Work order: Read through the entries below and return each line with the word "windows".
-- Data for review follows --
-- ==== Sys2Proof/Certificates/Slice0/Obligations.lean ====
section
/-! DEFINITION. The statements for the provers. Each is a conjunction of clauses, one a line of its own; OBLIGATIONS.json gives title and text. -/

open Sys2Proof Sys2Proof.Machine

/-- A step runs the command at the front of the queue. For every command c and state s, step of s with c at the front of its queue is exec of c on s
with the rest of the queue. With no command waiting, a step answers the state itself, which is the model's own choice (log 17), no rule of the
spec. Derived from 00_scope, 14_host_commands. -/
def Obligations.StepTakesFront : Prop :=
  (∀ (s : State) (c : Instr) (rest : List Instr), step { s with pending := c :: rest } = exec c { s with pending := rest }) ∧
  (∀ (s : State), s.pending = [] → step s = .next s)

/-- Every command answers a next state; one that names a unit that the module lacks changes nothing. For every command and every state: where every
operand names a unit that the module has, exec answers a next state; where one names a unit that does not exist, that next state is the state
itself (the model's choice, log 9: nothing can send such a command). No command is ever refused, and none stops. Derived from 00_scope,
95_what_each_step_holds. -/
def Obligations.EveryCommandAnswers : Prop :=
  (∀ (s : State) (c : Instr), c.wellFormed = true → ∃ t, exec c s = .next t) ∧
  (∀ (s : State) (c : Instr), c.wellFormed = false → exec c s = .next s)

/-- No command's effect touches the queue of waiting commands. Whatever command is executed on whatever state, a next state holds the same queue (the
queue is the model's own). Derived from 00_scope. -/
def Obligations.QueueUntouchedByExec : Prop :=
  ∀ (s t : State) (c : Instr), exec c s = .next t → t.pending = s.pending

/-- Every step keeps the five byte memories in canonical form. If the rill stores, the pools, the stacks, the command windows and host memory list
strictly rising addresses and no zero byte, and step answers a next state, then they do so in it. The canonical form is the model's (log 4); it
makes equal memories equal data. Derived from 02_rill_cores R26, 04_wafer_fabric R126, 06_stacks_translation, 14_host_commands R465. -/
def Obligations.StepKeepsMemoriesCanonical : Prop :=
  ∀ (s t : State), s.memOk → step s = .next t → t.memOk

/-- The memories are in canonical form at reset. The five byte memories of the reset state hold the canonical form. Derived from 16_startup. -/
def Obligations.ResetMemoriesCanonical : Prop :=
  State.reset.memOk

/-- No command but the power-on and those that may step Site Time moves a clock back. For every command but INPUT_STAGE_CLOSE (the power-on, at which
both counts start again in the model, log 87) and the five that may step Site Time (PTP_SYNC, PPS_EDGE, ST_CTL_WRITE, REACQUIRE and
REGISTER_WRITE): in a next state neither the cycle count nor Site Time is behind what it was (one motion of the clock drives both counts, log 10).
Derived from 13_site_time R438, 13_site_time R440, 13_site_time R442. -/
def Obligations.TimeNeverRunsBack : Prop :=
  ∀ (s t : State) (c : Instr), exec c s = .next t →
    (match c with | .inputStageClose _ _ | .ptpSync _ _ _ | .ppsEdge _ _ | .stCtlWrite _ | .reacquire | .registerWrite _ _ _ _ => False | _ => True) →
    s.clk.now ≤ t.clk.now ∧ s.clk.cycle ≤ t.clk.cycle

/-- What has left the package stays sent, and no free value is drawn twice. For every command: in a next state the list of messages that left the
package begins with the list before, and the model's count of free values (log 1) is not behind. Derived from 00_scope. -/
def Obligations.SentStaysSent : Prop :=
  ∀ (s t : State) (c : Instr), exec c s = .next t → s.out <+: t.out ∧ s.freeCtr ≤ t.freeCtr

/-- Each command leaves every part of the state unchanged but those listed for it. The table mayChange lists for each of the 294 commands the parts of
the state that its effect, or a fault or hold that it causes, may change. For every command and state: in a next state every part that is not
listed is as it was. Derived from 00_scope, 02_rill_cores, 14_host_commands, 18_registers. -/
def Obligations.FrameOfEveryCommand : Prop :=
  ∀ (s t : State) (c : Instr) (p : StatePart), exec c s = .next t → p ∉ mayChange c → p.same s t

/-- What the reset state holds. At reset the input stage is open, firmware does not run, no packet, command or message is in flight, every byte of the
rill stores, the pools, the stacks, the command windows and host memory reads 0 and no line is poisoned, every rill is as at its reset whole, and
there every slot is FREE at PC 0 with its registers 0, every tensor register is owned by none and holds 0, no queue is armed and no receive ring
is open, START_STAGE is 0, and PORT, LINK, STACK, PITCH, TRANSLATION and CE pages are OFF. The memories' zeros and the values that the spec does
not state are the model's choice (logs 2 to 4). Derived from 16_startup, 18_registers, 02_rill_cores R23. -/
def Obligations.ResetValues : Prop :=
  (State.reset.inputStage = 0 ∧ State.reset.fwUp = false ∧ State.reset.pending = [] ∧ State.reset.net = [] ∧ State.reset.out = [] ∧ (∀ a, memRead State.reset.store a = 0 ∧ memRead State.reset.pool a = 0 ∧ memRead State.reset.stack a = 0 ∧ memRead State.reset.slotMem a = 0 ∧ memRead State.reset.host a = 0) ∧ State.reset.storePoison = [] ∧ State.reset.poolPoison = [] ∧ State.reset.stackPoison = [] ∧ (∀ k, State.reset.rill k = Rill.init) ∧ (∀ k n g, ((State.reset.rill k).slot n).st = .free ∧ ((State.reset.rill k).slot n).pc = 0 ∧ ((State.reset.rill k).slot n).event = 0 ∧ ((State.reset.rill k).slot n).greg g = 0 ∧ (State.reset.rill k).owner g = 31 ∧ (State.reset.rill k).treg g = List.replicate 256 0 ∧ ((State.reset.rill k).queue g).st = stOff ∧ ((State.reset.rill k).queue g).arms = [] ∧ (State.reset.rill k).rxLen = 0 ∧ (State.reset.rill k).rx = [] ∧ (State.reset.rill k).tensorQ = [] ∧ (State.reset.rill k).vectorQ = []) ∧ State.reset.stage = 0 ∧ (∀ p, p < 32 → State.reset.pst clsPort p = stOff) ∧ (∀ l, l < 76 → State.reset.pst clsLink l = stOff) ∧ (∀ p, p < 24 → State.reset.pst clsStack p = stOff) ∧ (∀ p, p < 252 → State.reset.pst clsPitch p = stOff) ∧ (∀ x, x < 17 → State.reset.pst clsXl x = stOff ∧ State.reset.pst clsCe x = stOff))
-- Data for review concluded --
Output for this exercise:
/-- Every step keeps the five byte memories in canonical form. If the rill stores, the pools, the stacks, the command windows and host memory list
rill stores, the pools, the stacks, the command windows and host memory reads 0 and no line is poisoned, every rill is as at its reset whole, and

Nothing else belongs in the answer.